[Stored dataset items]
Start of Block

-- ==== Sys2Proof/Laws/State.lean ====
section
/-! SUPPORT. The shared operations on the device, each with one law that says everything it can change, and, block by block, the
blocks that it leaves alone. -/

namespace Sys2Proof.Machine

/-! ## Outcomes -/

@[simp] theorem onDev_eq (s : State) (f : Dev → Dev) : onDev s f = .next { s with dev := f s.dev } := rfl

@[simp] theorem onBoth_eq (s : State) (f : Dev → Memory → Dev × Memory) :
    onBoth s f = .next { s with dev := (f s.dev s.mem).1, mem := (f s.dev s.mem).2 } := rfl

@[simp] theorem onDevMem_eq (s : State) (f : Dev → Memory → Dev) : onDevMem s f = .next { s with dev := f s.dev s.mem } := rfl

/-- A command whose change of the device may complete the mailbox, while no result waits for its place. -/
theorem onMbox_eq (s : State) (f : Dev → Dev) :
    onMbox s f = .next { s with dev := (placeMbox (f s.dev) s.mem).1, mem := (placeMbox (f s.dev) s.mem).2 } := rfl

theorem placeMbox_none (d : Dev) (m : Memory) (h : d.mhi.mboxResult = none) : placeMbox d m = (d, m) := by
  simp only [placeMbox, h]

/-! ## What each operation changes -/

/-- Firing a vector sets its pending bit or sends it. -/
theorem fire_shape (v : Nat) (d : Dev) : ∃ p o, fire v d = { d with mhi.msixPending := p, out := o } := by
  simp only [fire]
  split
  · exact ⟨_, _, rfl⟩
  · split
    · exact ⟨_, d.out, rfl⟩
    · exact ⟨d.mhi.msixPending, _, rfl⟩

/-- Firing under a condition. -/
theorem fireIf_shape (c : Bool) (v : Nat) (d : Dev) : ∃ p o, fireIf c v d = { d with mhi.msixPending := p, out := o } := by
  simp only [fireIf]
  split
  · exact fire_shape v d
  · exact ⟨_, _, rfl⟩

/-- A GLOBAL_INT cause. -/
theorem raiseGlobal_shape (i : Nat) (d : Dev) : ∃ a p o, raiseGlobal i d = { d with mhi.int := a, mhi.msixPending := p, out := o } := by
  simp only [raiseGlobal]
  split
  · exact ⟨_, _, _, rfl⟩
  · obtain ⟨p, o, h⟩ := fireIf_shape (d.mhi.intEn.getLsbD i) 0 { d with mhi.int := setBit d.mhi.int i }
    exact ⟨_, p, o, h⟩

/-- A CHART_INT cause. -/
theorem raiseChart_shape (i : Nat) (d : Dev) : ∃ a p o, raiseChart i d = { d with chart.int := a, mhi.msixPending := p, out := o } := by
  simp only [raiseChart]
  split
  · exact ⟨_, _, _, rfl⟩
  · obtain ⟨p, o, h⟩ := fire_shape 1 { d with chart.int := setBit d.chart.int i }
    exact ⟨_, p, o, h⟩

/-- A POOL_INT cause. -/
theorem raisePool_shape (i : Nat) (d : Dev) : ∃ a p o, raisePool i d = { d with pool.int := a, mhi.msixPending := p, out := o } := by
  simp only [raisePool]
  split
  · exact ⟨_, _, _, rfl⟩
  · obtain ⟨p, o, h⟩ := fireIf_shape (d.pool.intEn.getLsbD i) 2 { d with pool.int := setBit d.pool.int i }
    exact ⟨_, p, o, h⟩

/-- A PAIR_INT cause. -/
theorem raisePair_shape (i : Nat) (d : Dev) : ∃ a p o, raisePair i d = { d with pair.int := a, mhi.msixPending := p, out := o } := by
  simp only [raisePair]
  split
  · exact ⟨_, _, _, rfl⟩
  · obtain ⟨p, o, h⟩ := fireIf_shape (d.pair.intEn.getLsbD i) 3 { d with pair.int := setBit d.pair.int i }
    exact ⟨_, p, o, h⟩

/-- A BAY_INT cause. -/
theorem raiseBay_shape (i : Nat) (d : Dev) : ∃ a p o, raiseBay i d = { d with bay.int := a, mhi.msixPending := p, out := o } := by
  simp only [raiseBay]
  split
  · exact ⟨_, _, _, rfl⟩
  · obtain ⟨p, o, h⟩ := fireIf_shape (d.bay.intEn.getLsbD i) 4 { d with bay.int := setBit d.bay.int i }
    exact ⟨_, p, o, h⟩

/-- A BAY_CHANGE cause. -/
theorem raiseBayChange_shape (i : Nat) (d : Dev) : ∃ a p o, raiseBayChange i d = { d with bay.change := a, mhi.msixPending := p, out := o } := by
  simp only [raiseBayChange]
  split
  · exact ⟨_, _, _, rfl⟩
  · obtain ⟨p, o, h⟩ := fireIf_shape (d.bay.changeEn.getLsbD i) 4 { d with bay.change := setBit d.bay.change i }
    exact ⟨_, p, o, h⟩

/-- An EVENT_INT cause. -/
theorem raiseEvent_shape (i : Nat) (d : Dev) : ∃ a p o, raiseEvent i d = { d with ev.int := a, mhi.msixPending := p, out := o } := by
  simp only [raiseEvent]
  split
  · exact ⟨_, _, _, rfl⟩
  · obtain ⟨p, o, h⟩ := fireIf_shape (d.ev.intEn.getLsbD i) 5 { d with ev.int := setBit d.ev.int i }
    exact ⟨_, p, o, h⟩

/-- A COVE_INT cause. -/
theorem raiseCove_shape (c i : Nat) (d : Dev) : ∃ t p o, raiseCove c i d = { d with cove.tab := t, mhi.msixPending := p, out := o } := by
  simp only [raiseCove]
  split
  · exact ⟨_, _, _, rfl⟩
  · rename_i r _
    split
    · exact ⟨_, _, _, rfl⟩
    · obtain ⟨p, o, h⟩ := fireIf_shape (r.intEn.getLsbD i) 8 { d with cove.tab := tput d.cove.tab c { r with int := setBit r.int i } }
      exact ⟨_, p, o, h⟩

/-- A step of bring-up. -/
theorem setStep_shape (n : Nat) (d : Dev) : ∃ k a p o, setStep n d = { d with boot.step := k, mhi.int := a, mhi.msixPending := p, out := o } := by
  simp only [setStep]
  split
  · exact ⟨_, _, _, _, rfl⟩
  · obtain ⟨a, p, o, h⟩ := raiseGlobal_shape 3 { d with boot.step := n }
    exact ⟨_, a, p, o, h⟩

End of Block

• **EXERCISE DETAILS**
Look above for the line with "## Outcomes -/"; retype exactly that line, every line after it up to the line with "theorem onMbox_eq (s", and that line too, nothing else.

• **REPLY TO THE EXERCISE**
/-! ## Outcomes -/

@[simp] theorem onDev_eq (s : State) (f : Dev → Dev) : onDev s f = .next { s with dev := f s.dev } := rfl

@[simp] theorem onBoth_eq (s : State) (f : Dev → Memory → Dev × Memory) :
    onBoth s f = .next { s with dev := (f s.dev s.mem).1, mem := (f s.dev s.mem).2 } := rfl

@[simp] theorem onDevMem_eq (s : State) (f : Dev → Memory → Dev) : onDevMem s f = .next { s with dev := f s.dev s.mem } := rfl

/-- A command whose change of the device may complete the mailbox, while no result waits for its place. -/
theorem onMbox_eq (s : State) (f : Dev → Dev) :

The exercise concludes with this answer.